2. This morning’s fortnightly briefing was about maintaining situational awareness. I realized, again, as I watched the video, that doing my job is a bit like deliberately instilling OCD into otherwise normal people. What drives us to continue to scan, to continue to keep watching the planes, what prompts us to take the routine actions we need to take day in and day out is a deliberately engineered sense of anxiety and failure. This is called “training.” Two years of training, more or less, and at the end of it we all have a heightened sense of stress and anxiety when things are not being done precisely the way we think they ought to be done. You could say it’s an irrational sense of stress and anxiety — after all, does it REALLY matter how many inches from the edge of the console my trackball is? (Yes, it does, don’t touch my trackball dammit.) But all of those things are part of the cultivated obsessive-compulsive behavior that makes sure I am looking at your flight, all the time, even when nothing is a problem.
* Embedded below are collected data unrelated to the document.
/-- Where the content of a valid group comes from: the command that just succeeded, or the state before it. -/
theorem Machine.Ends.delivered_or_kept {i : Instr} {s t : State} (h : Ends i s t) (g : Group)
    (ht : groupFlag t g = true) :
    (t = s.commit (s.cur.advance (bitsConsumed i)) (delivered s i) ∧ delivers (delivered s i) g = true) ∨
      (groupFlag s g = true ∧ KeepsGroup s t g) := by
  by_cases hg : g ∈ targetGroups i
  · have hk := (h.groupFlag_iff g hg).mp ht
    cases h with
    | ok => exact .inl ⟨rfl, by simp [delivers_delivered, hg]⟩
    | short => exact absurd hk (raise_kind_ne_ok _ _ _)
    | invalid => exact absurd hk (raise_kind_ne_ok _ _ _)
  · have hk := h.keepsGroup g hg
    exact .inr ⟨hk.groupFlag_eq ▸ ht, hk⟩

theorem Machine.Ends.headerInRange {i : Instr} {s t : State} (h : Ends i s t)
    (hs : s.vBh = true → HeaderInRange s.bh) (ht : t.vBh = true) : HeaderInRange t.bh := by
  obtain ⟨rfl, hd⟩ | ⟨hv, -, hb⟩ := h.delivered_or_kept .bh ht
  · obtain ⟨x, hx⟩ := Option.isSome_iff_exists.mp hd
    simpa [hx] using headerInRange_of_delivered hx
  · rw [hb]
    exact hs hv

theorem Machine.Ends.infoInRange {i : Instr} {s t : State} (h : Ends i s t)
    (hs : s.vSi = true → InfoInRange s.si) (ht : t.vSi = true) : InfoInRange t.si := by
  obtain ⟨rfl, hd⟩ | ⟨hv, -, hb⟩ := h.delivered_or_kept .si ht
  · obtain ⟨x, hx⟩ := Option.isSome_iff_exists.mp hd
    simpa [hx] using infoInRange_of_delivered hx
  · rw [hb]
    exact hs hv

/-! ### Every transaction keeps the good states -/

theorem exec_keeps_inv {i : Instr} {s t : State} (hs : Inv s) (h : exec i s = .next t) : Inv t := by
  obtain ⟨-, hw, he⟩ := exec_next h
  have hinfo := he.infoInRange fun hv => ⟨hs.channels hv, hs.depth hv⟩
  have hlen : t.bufLen ≤ t.params.bufCap := by rw [he.bufLen_eq, he.params_eq]; exact hs.bufLen
  exact {
    bufCap := by rw [he.params_eq]; exact hs.bufCap
    curByte := (he.cursorWf hw).1.trans hlen
    bufLen := hlen
    bufWf := by rw [he.buf_eq]; exact hs.bufWf
    bufIn := by rw [he.buf_eq, he.params_eq]; exact hs.bufIn
    neededIncomplete := he.needed_of_incomplete
    neededOther := he.needed_of_not_incomplete
    blockType := he.headerInRange hs.blockType
    channels := fun hv => (hinfo hv).1
    depth := fun hv => (hinfo hv).2 }

/-- Everything `HostCmd` can do: a command, or BADCMD entry. -/
theorem hostCmd_next {w : CommandWord} {s t : State} (h : hostCmd w s = .next t) :
    (∃ i, decode w = .ok i ∧ exec i s = .next t) ∨ t = s.badCommand := by
  unfold hostCmd at h
  split at h
  · exact .inl ⟨_, ‹_›, h⟩
  · cases h
    exact .inr rfl

theorem badCommand_keeps_inv {s : State} (hs : Inv s) : Inv s.badCommand :=
  { hs with neededIncomplete := fun h => (by cases h), neededOther := fun _ => rfl }

theorem hostCmd_keeps_inv {w : CommandWord} {s t : State} (hs : Inv s) (h : hostCmd w s = .next t) : Inv t := by
  obtain ⟨i, -, hi⟩ | rfl := hostCmd_next h
  · exact exec_keeps_inv hs hi
  · exact badCommand_keeps_inv hs

theorem hostBufWrite_keeps_inv {i : Nat} {v : Byte} {s t : State} (hs : Inv s) (h : hostBufWrite i v s = .next t) :
    Inv t := by
  obtain ⟨hi, rfl⟩ := hostBufWrite_next h
  refine { hs with bufWf := Memory.write_wf _ _ _ hs.bufWf, bufIn := fun x hx => ?_ }
  obtain hx | hx := Memory.mem_write s.buf i x.1 v (List.mem_map_of_mem hx)
  · rwa [hx]
  · obtain ⟨y, hy, hyx⟩ := List.mem_map.mp hx
    rw [← hyx]
    exact hs.bufIn y hy

theorem hostWrite_keeps_inv {num : RegNum} {v : Nat} {s t : State} (hs : Inv s) (h : hostWrite num v s = .next t) :
    Inv t := by
  obtain ⟨-, -, h⟩ | ⟨-, hv, rfl⟩ | ⟨-, -, rfl⟩ | ⟨-, hv, rfl⟩ | rfl := hostWrite_next h
  · exact hostCmd_keeps_inv hs h
  · exact { hs with curByte := hv }
  · exact { hs with }
  · exact { hs with bufLen := hv }
  · exact hs

theorem hostRead_keeps_inv {num : RegNum} {s t : State} (hs : Inv s) (h : hostRead num s = .next t) : Inv t := by
  obtain ⟨d, v, h'⟩ := hostRead_next num s
  cases h'.symm.trans h
  exact { hs with }

/-- A state with the reset values of 10_state.md R31 and an empty buffer is good, whatever the unspecified registers
hold. -/
theorem inv_of_reset_values {t : State} (hcap : 1 ≤ t.params.bufCap) (hcur : t.cur = ⟨0, 0⟩) (hlen : t.bufLen = 0)
    (hbuf : t.buf = []) (hkind : t.kind = .ok) (hneeded : t.needed = 0) (hbh : t.vBh = false) (hsi : t.vSi = false) :
    Inv t := by
  constructor
  case bufWf => exact hbuf ▸ List.Pairwise.nil
  all_goals simp [hcap, hcur, hlen, hbuf, hkind, hneeded, hbh, hsi]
3. I’m watching the British crime drama Luther, on the recommendation of a couple of friends. What I am struck by the most so far is the character of Zoe Luther, the lead’s estranged wife. John Luther is played by the attractive, large, powerful, strong Idris Elba. Zoe is played by the attractive, tall-for-a-woman Indira Varma. Luther has violent fits of temper in which he destroys property in front of Zoe. And Zoe … why does she trust that this rage will never come down on her head? What makes her think he won’t swing at her? Why isn’t she more afraid of him then she is? Hmm.